Source data
####

-- ==== Sys2Proof/Machine/State.lean ====
section
/-! DEFINITION. The machine's state as plain data: every element of 10_state.md rule R20, the
parameters of 00_scope.md rule R9, the command port's response and the agents' coming moves; the
reasons a step can stop; the state after reset (70_reset_and_hazards.md rule R341). -/

namespace Sys2Proof.Machine

/-- SESSION_STATE (10_state.md rule R28). -/
inductive SessionState where
  /-- 0: no session, no message held. -/
  | idle
  /-- 1: a header was accepted, no packet read yet. -/
  | headerRead
  /-- 2: FR_READ_MESSAGE is in its packet loop; hidden from the host (rule R39). -/
  | payloadRead
  /-- 3: all declared packets accepted, message held until FR_FLUSH. -/
  | complete
  /-- 4: the last session ended in a session-fatal error, no message held. -/
  | aborted
  deriving DecidableEq, Repr

/-- FR_PHASE (10_state.md rule R34): the sub-step of the packet loop. -/
inductive Phase where
  | none
  | readPrefix
  | readPayload
  | checkPacket
  | retryWait
  deriving DecidableEq, Repr

/-- GEOM0 (10_state.md rule R33): bytes_per_frame, rows and columns of frame 0. -/
structure Geometry where
  bpf : Half
  rows : Byte
  cols : Byte
  deriving DecidableEq, Repr

/-- A response `(RES, DATA)` (30_encoding.md rule R101). -/
structure Response where
  res : Byte
  data : Data
  deriving DecidableEq, Repr

/-- One (x, y) position of the framebuffer, a cell of 00_scope.md rule R17. -/
structure Pixel where
  x : Nat
  y : Nat
  deriving DecidableEq, Repr

/-- One plane of the pixel space (20_memory.md rule R63) as the list of its cells whose bit is 1, in
row-major order with no repeats; a cell that is not listed holds 0 (log entry 13). -/
abbrev PixelPlane := List Pixel

/-- The message store (20_memory.md rule R61): the listed addresses strictly rise and hold a byte other
than 0x00; an address that is not listed reads 0x00 (DESIGN CHOICE, log entry 10). -/
abbrev Memory := List Host.Cell

/-- One move of one agent (00_scope.md rule R8; 20_memory.md rule R80). -/
inductive Move where
  /-- The host presents a command word at the port. -/
  | command (w : Command)
  /-- The transport appends one byte to the back of RXQ. -/
  | receive (b : Byte)
  /-- The transport removes the byte at the front of TXQ and delivers it to the sender. -/
  | deliver
  /-- The clock advances CLK by one millisecond. -/
  | tick
  /-- The block takes one step of its own. -/
  | block
  /-- The platform asserts reset. -/
  | reset
  deriving DecidableEq, Repr

/-- The state of one model instance. -/
structure State where
  /-- The OPEN parameters of this instance (00_scope.md rule R9). No step writes them. -/
  params : Params
  /-- CRC_REG (10_state.md rule R23). -/
  crcReg : Half
  /-- ERR (rule R24): bit 0 ILLEGAL, bit 1 BOUNDS, bits 7:2 hard-wired to 0. -/
  err : Byte
  /-- LAST_RESULT (rule R25): the last byte that TxSend sent. -/
  lastResult : Byte
  /-- BUSY (rule R26): a command was accepted and has not responded. -/
  busy : Bool
  /-- CLK (rule R27): the millisecond counter, an input of width CLK_BITS. -/
  clk : Nat
  /-- SESSION_STATE (rule R28). -/
  sessionState : SessionState
  /-- SESSION_TYPE (rule R29): the type identifier of the held message. -/
  sessionType : Byte
  /-- PKT_COUNT (rule R30): how many packets the session declares. -/
  pktCount : Half
  /-- PKT_INDEX (rule R31): how many packets of the session were accepted. -/
  pktIndex : Half
  /-- MSG (rule R32): the message store's bytes. -/
  msg : Memory
  /-- MSG_LEN (rule R32): how many of them are valid. -/
  msgLen : BitVec 25
  /-- GEOM0 (rule R33). -/
  geom0 : Geometry
  /-- FR_PHASE (rule R34). -/
  frPhase : Phase
  /-- PKT_CRC (rule R35): the declared checksum of the packet being read. -/
  pktCrc : Half
  /-- PKT_LEN (rule R35): its declared length. -/
  pktLen : Half
  /-- PKT_BUF (rule R35): its received payload. -/
  pktBuf : List Byte
  /-- RXQ (rule R36): bytes received and not consumed, oldest first. -/
  rxq : List Byte
  /-- TXQ (rule R36): result bytes sent and not delivered, oldest first. -/
  txq : List Byte
  /-- Plane 0, CURRENT (rule R40). -/
  planeCur : PixelPlane
  /-- Plane 1, PREVIOUS (rule R40). -/
  planePrev : PixelPlane
  /-- Plane 2, PERSISTENT (rule R40). -/
  planePers : PixelPlane
  /-- What the command port shows the host: the response of the last command, none while a command
  runs and before the first one. The model's own field (log entry 3). -/
  response : Option Response
  /-- The agents' coming moves, oldest first. The model's own field (log entry 2). -/
  agenda : List Move
  deriving DecidableEq, Repr

/-- Why a step stops with a fault. The block has no fault of its own (60_exceptions.md rule R300). -/
inductive Fault where
  /-- FR_READ_MESSAGE executed while SESSION_STATE = PAYLOAD_READ. Raised by `execFrReadMessage` only.
  41_framer.md rule R161 gives no meaning there, since the port takes no command while the packet loop
  runs (10_state.md rule R39): no state that `State.Inv` holds of raises it. Safe (log entry 14). -/
  | readMessageInPacketLoop
  deriving DecidableEq, Repr

/-- Why a step is refused. -/
inductive Refusal where
  /-- The instruction has no meaning in the model. Raised by no arm: every command is modelled. Safe. -/
  | notModelled (mnemonic : String)
  deriving DecidableEq, Repr

/-- The machine right after reset (70_reset_and_hazards.md rule R341). Where that rule says
"unspecified", the value is the model's: CLK (log entry 9), MSG (log entry 10), GEOM0, PKT_CRC, PKT_LEN
and PKT_BUF (log entry 11). The parameters are opaque (log entry 1); nothing is on the agenda and the
port shows no response (log entries 2 to 4). -/
def State.reset : State where
  params := Config.params
  crcReg := 0xFFFF#16
  err := 0x00#8
  lastResult := 0x00#8
  busy := false
  clk := 0
  sessionState := .idle
  sessionType := 0x00#8
  pktCount := 0#16
  pktIndex := 0#16
  msg := []
  msgLen := 0#25
  geom0 := ⟨0#16, 0#8, 0#8⟩
  frPhase := .none
  pktCrc := 0#16
  pktLen := 0#16
  pktBuf := []
  rxq := []
  txq := []
  planeCur := []
  planePrev := []
  planePers := []
  response := none
  agenda := []

end Sys2Proof.Machine
end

####

- [What is required]
Copy out the lines above word for word, stopping after the line containing "data : Data".

- [Answer box]
-- ==== Sys2Proof/Machine/State.lean ====
section
/-! DEFINITION. The machine's state as plain data: every element of 10_state.md rule R20, the
parameters of 00_scope.md rule R9, the command port's response and the agents' coming moves; the
reasons a step can stop; the state after reset (70_reset_and_hazards.md rule R341). -/

namespace Sys2Proof.Machine

/-- SESSION_STATE (10_state.md rule R28). -/
inductive SessionState where
  /-- 0: no session, no message held. -/
  | idle
  /-- 1: a header was accepted, no packet read yet. -/
  | headerRead
  /-- 2: FR_READ_MESSAGE is in its packet loop; hidden from the host (rule R39). -/
  | payloadRead
  /-- 3: all declared packets accepted, message held until FR_FLUSH. -/
  | complete
  /-- 4: the last session ended in a session-fatal error, no message held. -/
  | aborted
  deriving DecidableEq, Repr

/-- FR_PHASE (10_state.md rule R34): the sub-step of the packet loop. -/
inductive Phase where
  | none
  | readPrefix
  | readPayload
  | checkPacket
  | retryWait
  deriving DecidableEq, Repr

/-- GEOM0 (10_state.md rule R33): bytes_per_frame, rows and columns of frame 0. -/
structure Geometry where
  bpf : Half
  rows : Byte
  cols : Byte
  deriving DecidableEq, Repr

/-- A response `(RES, DATA)` (30_encoding.md rule R101). -/
structure Response where
  res : Byte
  data : Data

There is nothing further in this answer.